> _Task goal_:
Only one span of the listing below is wanted: the lines from the one with "(.hi .cdata) = (0#32, recorded .indexOob) ∧" through the one with "readReg s u (.lo .cdata) = (coef.setWidth", reproduced exactly, both ends kept.

> _Extracted entries_:
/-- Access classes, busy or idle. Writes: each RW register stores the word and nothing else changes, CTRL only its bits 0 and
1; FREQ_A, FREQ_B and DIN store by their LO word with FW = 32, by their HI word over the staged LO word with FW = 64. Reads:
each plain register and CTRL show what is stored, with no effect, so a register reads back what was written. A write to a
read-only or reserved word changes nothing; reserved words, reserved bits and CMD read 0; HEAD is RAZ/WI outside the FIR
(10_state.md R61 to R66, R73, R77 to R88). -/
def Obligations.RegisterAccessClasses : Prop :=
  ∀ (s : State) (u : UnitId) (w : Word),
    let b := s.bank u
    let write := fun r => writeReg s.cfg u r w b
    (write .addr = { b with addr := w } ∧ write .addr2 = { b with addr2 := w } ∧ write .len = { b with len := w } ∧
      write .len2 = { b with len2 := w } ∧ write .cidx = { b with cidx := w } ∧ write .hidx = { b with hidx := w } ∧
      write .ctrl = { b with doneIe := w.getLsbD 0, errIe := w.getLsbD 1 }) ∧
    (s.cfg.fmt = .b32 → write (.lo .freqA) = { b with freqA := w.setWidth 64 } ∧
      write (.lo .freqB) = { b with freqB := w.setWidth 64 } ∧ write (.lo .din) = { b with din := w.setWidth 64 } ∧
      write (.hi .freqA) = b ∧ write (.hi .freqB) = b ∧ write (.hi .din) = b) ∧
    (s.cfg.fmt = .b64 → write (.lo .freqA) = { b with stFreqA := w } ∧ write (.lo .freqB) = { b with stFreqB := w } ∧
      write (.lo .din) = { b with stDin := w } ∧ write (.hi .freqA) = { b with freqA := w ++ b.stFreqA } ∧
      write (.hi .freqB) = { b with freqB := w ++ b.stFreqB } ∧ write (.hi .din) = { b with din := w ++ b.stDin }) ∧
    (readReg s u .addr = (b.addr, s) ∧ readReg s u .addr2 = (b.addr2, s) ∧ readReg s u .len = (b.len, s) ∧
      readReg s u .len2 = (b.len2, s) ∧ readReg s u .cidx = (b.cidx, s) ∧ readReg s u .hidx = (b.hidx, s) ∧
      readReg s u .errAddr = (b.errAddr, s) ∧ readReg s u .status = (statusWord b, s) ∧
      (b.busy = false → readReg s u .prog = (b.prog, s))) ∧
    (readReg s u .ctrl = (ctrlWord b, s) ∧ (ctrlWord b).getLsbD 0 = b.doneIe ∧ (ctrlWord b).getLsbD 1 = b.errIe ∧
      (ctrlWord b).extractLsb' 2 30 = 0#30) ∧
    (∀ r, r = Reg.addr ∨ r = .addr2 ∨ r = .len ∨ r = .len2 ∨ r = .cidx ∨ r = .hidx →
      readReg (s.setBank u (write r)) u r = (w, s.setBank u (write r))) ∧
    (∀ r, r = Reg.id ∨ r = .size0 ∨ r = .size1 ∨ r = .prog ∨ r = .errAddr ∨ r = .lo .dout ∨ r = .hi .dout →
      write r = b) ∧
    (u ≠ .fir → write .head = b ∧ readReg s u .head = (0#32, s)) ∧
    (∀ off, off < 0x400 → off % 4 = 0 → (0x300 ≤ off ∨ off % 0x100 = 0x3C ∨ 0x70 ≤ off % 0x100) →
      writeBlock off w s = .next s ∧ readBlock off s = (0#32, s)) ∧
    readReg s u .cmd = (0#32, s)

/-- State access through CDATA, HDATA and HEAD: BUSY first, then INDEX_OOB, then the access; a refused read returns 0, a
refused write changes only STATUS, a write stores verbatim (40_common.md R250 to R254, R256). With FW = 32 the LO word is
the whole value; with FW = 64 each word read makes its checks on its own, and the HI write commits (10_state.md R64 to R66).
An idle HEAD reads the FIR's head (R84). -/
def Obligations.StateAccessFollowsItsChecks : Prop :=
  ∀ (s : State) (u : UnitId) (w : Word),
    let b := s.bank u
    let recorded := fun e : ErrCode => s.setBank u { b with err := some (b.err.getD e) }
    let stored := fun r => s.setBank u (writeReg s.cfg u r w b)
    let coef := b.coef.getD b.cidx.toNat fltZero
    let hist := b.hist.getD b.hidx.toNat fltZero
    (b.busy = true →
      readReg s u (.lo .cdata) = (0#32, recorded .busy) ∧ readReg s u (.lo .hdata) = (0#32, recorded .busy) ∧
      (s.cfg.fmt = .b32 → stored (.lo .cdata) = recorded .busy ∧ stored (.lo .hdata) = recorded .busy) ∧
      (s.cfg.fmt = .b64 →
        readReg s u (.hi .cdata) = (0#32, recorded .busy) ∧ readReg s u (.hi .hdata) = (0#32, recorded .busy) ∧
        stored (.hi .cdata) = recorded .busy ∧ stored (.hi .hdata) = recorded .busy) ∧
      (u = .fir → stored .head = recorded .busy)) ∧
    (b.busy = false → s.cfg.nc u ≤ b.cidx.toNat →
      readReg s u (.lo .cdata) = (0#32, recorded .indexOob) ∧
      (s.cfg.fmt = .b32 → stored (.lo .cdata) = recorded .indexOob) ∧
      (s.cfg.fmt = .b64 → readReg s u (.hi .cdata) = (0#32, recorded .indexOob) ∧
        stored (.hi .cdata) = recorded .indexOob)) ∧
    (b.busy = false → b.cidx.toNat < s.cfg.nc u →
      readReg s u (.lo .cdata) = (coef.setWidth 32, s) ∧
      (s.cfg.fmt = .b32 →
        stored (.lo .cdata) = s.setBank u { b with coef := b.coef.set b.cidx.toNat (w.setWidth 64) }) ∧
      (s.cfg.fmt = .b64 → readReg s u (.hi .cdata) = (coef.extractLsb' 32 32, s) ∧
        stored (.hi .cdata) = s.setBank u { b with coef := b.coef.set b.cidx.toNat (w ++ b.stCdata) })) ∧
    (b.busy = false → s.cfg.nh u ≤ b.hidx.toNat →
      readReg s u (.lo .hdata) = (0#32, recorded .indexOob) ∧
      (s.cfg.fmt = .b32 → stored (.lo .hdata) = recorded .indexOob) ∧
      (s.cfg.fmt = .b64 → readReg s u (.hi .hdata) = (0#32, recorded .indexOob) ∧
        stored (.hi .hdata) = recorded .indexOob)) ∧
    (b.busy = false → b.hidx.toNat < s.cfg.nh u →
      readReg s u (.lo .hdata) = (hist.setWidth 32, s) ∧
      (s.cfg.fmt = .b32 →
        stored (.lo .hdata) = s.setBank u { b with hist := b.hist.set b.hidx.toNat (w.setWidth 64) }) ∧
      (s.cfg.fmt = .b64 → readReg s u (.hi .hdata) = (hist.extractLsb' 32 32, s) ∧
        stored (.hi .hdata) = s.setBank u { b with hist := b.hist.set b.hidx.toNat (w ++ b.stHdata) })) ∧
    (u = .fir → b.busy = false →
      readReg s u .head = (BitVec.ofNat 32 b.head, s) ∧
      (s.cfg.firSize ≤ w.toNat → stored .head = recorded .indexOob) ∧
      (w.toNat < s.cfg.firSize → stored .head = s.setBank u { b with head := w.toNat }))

> _Expected output_:
      (s.cfg.fmt = .b64 → readReg s u (.hi .cdata) = (0#32, recorded .indexOob) ∧
        stored (.hi .cdata) = recorded .indexOob)) ∧
    (b.busy = false → b.cidx.toNat < s.cfg.nc u →
      readReg s u (.lo .cdata) = (coef.setWidth 32, s) ∧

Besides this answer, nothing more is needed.